-- ==== Sys2Proof/Syntax.lean ====
section
/-!
DEFINITION. The commands the block takes: one constructor of `Instr` for every row of spec/opcode_table.json,
with the row's operands. A Tvedfit instruction is a command that names the sub-core that issues it and carries
the fields of its word (R212, R230); a set-up command carries the 64-bit word the host writes; an internal event
names the unit it happens in; a message carries the message. What the manual leaves to the world outside the
module (a hardware error met by a read, the bytes the host answers, a sensor's reading, an order that no rule
fixes) is an operand too.
-/
namespace Sys2Proof

abbrev CoreId := Fin 256
abbrev SubId := Fin 4
abbrev SlotId := Fin 16
abbrev LaneId := Fin 32
abbrev SlabId := Fin 4
abbrev EngId := Fin 4
abbrev ClusterId := Fin 16
abbrev DieId := Fin 4
abbrev ChanId := Fin 256
abbrev StackId := Fin 16
abbrev SagId := Fin 16
abbrev RingId := Fin 1024
abbrev PortId := Fin 6
abbrev ConeId := Fin 4096
abbrev LinkEngId := Fin 12
abbrev CopyEngId := Fin 16
abbrev FenceId := Fin 65536
abbrev BridgeId := Fin 14

/-- A 128 B line of device memory: physical channel in bits 32:25, channel offset / 128 in bits 24:0 (R132, R241). -/
abbrev LineId := BitVec 33

/-- An error of one symbol of a burst: its DQ lane (0 to 143; 144 to 151 are the further check bytes of strong ECC, four of
each codeword) and the bits that are wrong (R139, R140). -/
structure SymErr where
  lane : Fin 152
  mask : Byte
deriving DecidableEq, Repr

/-- What the hardware meets while a command accesses one line: symbol errors that have arisen in the burst in its bank, and ones
of the interface alone (R139 to R143), CA parity errors (R151), single errors corrected in L2 words and filter entries, an
uncorrectable L2 data word (R264), dies whose filter entry of the line's slot reads with an uncorrectable error, and the place of
such an entry in the host filter's set (R254); `stale` says that the request carries the key tag of the epoch before (R147). -/
structure LineEnv where
  bank : List SymErr
  bus : List SymErr
  parity : Nat
  l2Fixed : Nat
  l2Bad : Bool
  filtBad : List DieId
  hostBad : Option (Fin 16)
  stale : Bool
deriving DecidableEq, Repr

/-- What the hardware meets while a command reads or writes memory: single errors corrected in core SRAM, whether an
uncorrectable one appears there and at which local-store address (R107, R117), an uncorrectable L1 line, an uncorrectable tag
error of an L2 slice and the line of the lookup that met it (R264), and what each line accessed meets, in order. -/
structure MemEnv where
  sramFixed : Nat
  sramBad : Bool
  sramAt : Nat
  l1Bad : Bool
  tagBad : Option LineId
  line : LineEnv
  more : List LineEnv
deriving DecidableEq, Repr

/-- What the host answers to the reads of host memory a command makes: its bytes in order of address, or a failure
(status DATA, REFUSED or UNSUPPORTED, or a timeout, R409). -/
structure HostAns where
  bytes : List Byte
  fail : Bool
deriving DecidableEq, Repr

┄┄┄┄┄┄┄┄┄┄┄┄┄┄┄┄┄┄┄┄

▶ Exercise prompt
Quote every line from the beginning of the entries up to and including the line that contains "with the row's".

▶ The completed task
-- ==== Sys2Proof/Syntax.lean ====
section
/-!
DEFINITION. The commands the block takes: one constructor of `Instr` for every row of spec/opcode_table.json,
with the row's operands. A Tvedfit instruction is a command that names the sub-core that issues it and carries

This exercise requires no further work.